Esme’s Animals: Four Funny Animals to Start Off Your 2021 With a Laugh

Esme Chiara, News and Features Co-Editor in Chief

As the head of the Mayfield Animal Rights Club, it is my job to raise awareness about endangered species. But as an all-around animal lover who likes to make people laugh, I believe that it is also my duty to bestow upon you some of my favorite funny looking animals. Here are five that will do the job nicely:

  1. Sparklemuffin
Sparklemuffin. Illustration by Ysabelle Magat ’21

Yes, that is the real colloquial name of these colorful spiders. A member of the jumping spider family and of the peacock spider genus, they were named by a UC Berkeley grad student who discovered them in 2015. The Sparklemuffin species, along with the over 50 other named species of peacock spiders, are the size of a grain of rice and live only in Australia.

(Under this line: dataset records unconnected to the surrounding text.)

-- ==== Sys2Proof/Machine/Fold.lean ====
section
/-!
DEFINITION. Staging of tasks: folding a child's staged writes into its parent, and the merge at grid end (R298 to R300).
-/
namespace Sys2Proof.Machine

/-- Lexicographic order of task ids; a shorter path that begins a longer one comes first (R293). -/
def pathLe : List Nat → List Nat → Bool
  | [], _ => true
  | _ :: _, [] => false
  | a :: as, b :: bs => decide (a < b) || (a == b && pathLe as bs)

/-- Insert an element before the first greater one. -/
def insertPath {α : Type} (path : α → List Nat) (x : α) : List α → List α
  | [] => [x]
  | y :: ys => if pathLe (path y) (path x) then y :: insertPath path x ys else x :: y :: ys
def sortPath {α : Type} (path : α → List Nat) : List α → List α
  | [] => []
  | x :: xs => (sortPath path xs).foldl (fun acc y => insertPath path y acc) [x]

/-- The 16-byte granules a staged write touches, by va. -/
def Stg.granules (x : Stg) : List Nat :=
  let va := x.ptr % 2 ^ 56
  (span (va / 16) ((va + x.n + 15) / 16 - va / 16)).filter fun j =>
    (span 0 x.n).any fun i => bit x.mask i && (va + i) / 16 == j

/-- The writes a block itself staged (R298 leaves out those it only sees). -/
def State.ownStages (s : State) (bk : Nat) : List Stg := s.mem.stages.filter fun x => x.bk == bk && !x.inh

/-- Without the bytes of some granules. -/
def Stg.without (js : List Nat) (x : Stg) : Stg :=
  { x with mask := (span 0 x.n).foldl (fun m i =>
      if bit m i && js.contains ((x.ptr % 2 ^ 56 + i) / 16) then m - 2 ^ i else m) x.mask }

/-- The granules that a write of group `i` has in common with a write of a lower id, so that it conflicts there (R250, R299, R300): a plain write
with a plain one of an earlier group that no fold has taken in before, a plain write and a reduction outside a RED range also where they come
from two tasks of one group. -/
def lostOf (inRed : Nat → Bool) (groups : List (List Stg)) (i : Nat) (x : Stg) : List Nat :=
  let common := fun (y : Stg) => x.granules.filter fun j => y.granules.contains j
  let mixed := fun (y : Stg) => x.red.isSome != y.red.isSome
  if inRed x.ptr then []
  else ((groups.take i).flatten.flatMap fun y =>
      if mixed y || (x.red.isNone && y.red.isNone && !x.old && !y.old) then common y else []) ++
    (groups.getD i []).flatMap fun y => if mixed y && y.orig != x.orig && pathLe y.orig x.orig then common y else []

/-- The pseudo-owner that keeps the staging of an ended child launch of a deterministic region until its parent folds it. -/
def launchOwner (lid : Nat) : Nat := 2 ^ 48 + lid

/-- The staging owner of a child. -/
def Kid.owner (k : Kid) : Nat := if k.isLaunch then launchOwner k.ref else k.ref

/-- A child's writes as a fold takes them in. -/
def State.kidStages (s : State) (k : Kid) : List Stg := (s.ownStages k.owner).map fun x => { x with old := false }
def Kid.fold (k : Kid) : Kid := { k with folded := true }

/-- A child is complete (R292, R305). -/
def State.kidDone (s : State) (k : Kid) : Bool :=
  if k.isLaunch then (s.launch? k.ref).isNone
  else match s.block? k.ref with
    | some b => match b.task with
      | some t => t.done
      | none => true
    | none => true

/-- Fold the staging of completed children into a task's own, in child-index order; none on a conflict (R299). The task's own writes
since its last fold take part in the check; a reduction and a plain write conflict whenever they were made. -/
def State.fold (s : State) (bk : Nat) : Option State :=
  match s.block? bk with
  | none => some s
  | some b =>
    let red := fun (p : Nat) => (s.redRange bk p).isSome
    let kids := sortBy Kid.idx (b.kids.filter fun k => !k.folded)
    let groups := s.ownStages bk :: kids.map s.kidStages
    let bad := (span 0 groups.length).any fun i => (groups.getD i []).any fun x => !(lostOf red groups i x).isEmpty
    if bad then none
    else
      let d := s.depth bk
      let new := (groups.tail).flatten.map fun x => { x with bk := bk, depth := d, old := true }
      let kept := (s.mem.stages.filter fun x => !(kids.any fun k => k.owner == x.bk)).map fun x =>
        if x.bk = bk ∧ !x.inh then { x with old := true } else x
      let s := { s with mem := { s.mem with stages := kept ++ new } }
      some (s.updBlock bk fun b => { b with kids := b.kids.map Kid.fold })

/-! ### The merge at grid end -/

/-- A write the merge performs: the staged write, the operation that issued it being long complete. -/
inductive Merge
  | done (s : State)
  | wait (s : State)

/-- Contributions of one task to one place inside a RED range combine in order, each with the sum so far; elsewhere each contribution is
applied by itself (R250, R300). -/
def totalsFrom (inRed : Nat → Bool) (x : Stg) : List Stg → List Stg
  | [] => [x]
  | y :: ys => match x.red with
    | some (op, ty) =>
      if inRed x.ptr ∧ y.ptr = x.ptr ∧ y.orig = x.orig ∧ y.red = x.red then
        totalsFrom inRed { x with data := (atomNew op ty x.data y.data 0).1 } ys
      else x :: totalsFrom inRed y ys
    | none => x :: totalsFrom inRed y ys
def totals (inRed : Nat → Bool) : List Stg → List Stg
  | [] => []
  | x :: xs => totalsFrom inRed x xs

/-- The reductions of a list, brought together by place and task, in task-id order. DESIGN CHOICE: those of one task come fibre by
fibre, in ascending group and lane, each fibre's in program order, so that they are the same on every run (R301; notes/assumptions/63.md). -/
def redList (xs : List Stg) : List Stg :=
  sortPath Stg.orig (sortBy (fun x => x.ptr % 2 ^ 56) (sortBy (fun x => x.fk % 8192) (xs.filter fun x => x.red.isSome)))

/-- A launch keeps the first fault recorded for it (R302). -/
def State.launchFault (s : State) (lid idx : Nat) (r : FaultRec) : State :=
  s.updLaunch lid fun l => if l.fault.isNone then { l with fault := some r, fblock := idx } else l

/-- Path of a root block: its index, behind the path of the child launch it belongs to (R293, R305). -/
def State.rootPath (s : State) (l : Launch) (idx : Nat) : List Nat :=
  match l.owner with
  | none => [idx]
  | some o => match s.block? o with
    | some b => if (s.rcbOf o).det then
        (b.path ++ ((b.kids.filter fun k => k.isLaunch && k.ref == l.lid).map Kid.idx)) ++ [idx] else [idx]
    | none => [idx]

/-- The block index that a launch records for a staged write: of the block that made it, or of the launch's block that folded it. -/
def State.writerIdx (s : State) (lid : Nat) (x : Stg) : Nat :=
  match s.block? (fkBk x.fk), s.launch? lid with
  | some b, some l => if b.lid = lid then b.idx else (x.orig.drop ((s.rootPath l 0).length - 1)).headD 0
  | _, some l => (x.orig.drop ((s.rootPath l 0).length - 1)).headD 0
  | _, none => 0

/-- Perform one merged write (R71): a page that is not present makes the merge wait; a failing check reports AC against the staging
store's PC and discards the write, and so does a link that is down (R375). -/
def State.mergeOne (s : State) (lid c : Nat) (x : Stg) : Merge :=
  let lost : State := s.launchFault lid (s.writerIdx lid x)
    { code := FClass.ac.code, pc := x.pc, det := x.ptr, grp := fkG x.fk, lane := fkL x.fk }
  match s.check c x.ptr x.n 1 .store false with
  | .absent _ => if s.barred c x.ptr then .done lost else .wait (s.request c x.ptr)
  | .wait => .wait s
  | .ok t =>
    if !(s.tgtUp t) then .wait s
    else if s.linkDown t then .done lost
    else
      let s := s.touch c t
      let s := if x.n = 128 ∧ x.mask = fullMask 128 then s else s.sense (some c) t
      match x.red with
      | some (op, ty) =>
        let old := ofNats (s.readTgt t x.n).1
        .done (s.writeTgt Config.cores false t (natBytes x.n (atomNew op ty old x.data 0).1)).wake
      | none => .done (s.writeMasked { pc := x.pc, fk := x.fk } Config.cores false t x.n x.data x.mask).wake
  | _ => .done lost

/-- Perform merged writes in order, each leaving the list as it is performed. -/
def mergeList (lid c : Nat) : List Stg → State → Merge
  | [], s => .done s
  | x :: xs, s => match s.mergeOne lid c x with
    | .done s => mergeList lid c xs { s with mem := { s.mem with stages := s.mem.stages.erase x } }
    | .wait s => .wait s

/-- The writes to merge: the plain writes block by block, then the reductions, each without its granules that a write of a lower id conflicts with
(R299); and the first write that lost one. -/
def mergePlan (inRed : Nat → Bool) (groups : List (List Stg)) : List Stg × Option Stg :=
  let groups := groups.map fun l => l.map fun x => { x with old := false }
  let idx := span 0 groups.length
  let lost := lostOf inRed groups
  let keep := (idx.flatMap fun i => (groups.getD i []).map fun x => x.without (lost i x)).filter fun x => x.mask != 0
  let first := (idx.flatMap fun i => (groups.getD i []).filter fun x => !(lost i x).isEmpty).head?
  ((keep.filter fun x => x.red.isNone) ++ totals inRed (redList keep), first)

end Sys2Proof.Machine
end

They are called peacock spiders because the males in each species have their own unique and colorful patterns (Sparklemuffin is by far the funniest named one, however). The males use their bright colors, along with an elaborate mating dance (also specialized to each individual species) to attract females. A link to a video featuring three peacock spiders dancing, including Sparklemuffin, can be found here.

  1. Pygmy Jerboa
Pigmy Jerboa. Illustration by Ysabelle Magat ’21.

 

Pygmy jerboas are one of 33 species of jerboas, aka desert jumping rodents with long hind legs and tails who live in North Africa and Asia. The pygmy jerboa is specifically only found in Kazakhstan, and it stands out from other jerboas due to its small size. Their body is only about two inches long, with hind legs that are roughly half the length of their body! Pygmy jerboas (and all jerboas) also don’t drink water, instead getting all the water they need from the plants and insects they eat. But before you think about trying to adopt one, these little guys are deadly. It is illegal to own a jerboa in the US because of their history as carriers of monkeypox, a disease similar to smallpox. Besides that, jerboas often require a lot of space to move around in. Even though we sadly can’t have a pygmy jerboa, we can still enjoy them in videos like this one.

  1. Dumbo Octopus
Dumbo Octopus. Illustration by Ysabelle Magat ’21.

 

I bet it didn’t take you long to figure out why this adorable animal is nicknamed the dumbo octopus. In actuality, the name refers to 13 species of octopuses (octopi? octopeople?) that live in the “open ocean” zone of the ocean, near the seafloor (they are the deepest-living octopuses that we know of). They are also different from other octopuses in that they have no ink sac, and they have earlike appendages that they use like fins to move around with. Because they live so deep in the ocean they are hard to spot, but they have typically been found around Australia, New Zealand California, the Philippines, and New Guinea. Dumbo octopuses typically live for about 3-5 years in the wild and feed on snails, worms, and other animals that live on the ocean floor. Little is known about dumbo octopuses since they live so far down in the ocean, but you can still admire them in rare footage such as this.

  1. Echidna
Echidna. Illustration by Ysabelle Magat ’21.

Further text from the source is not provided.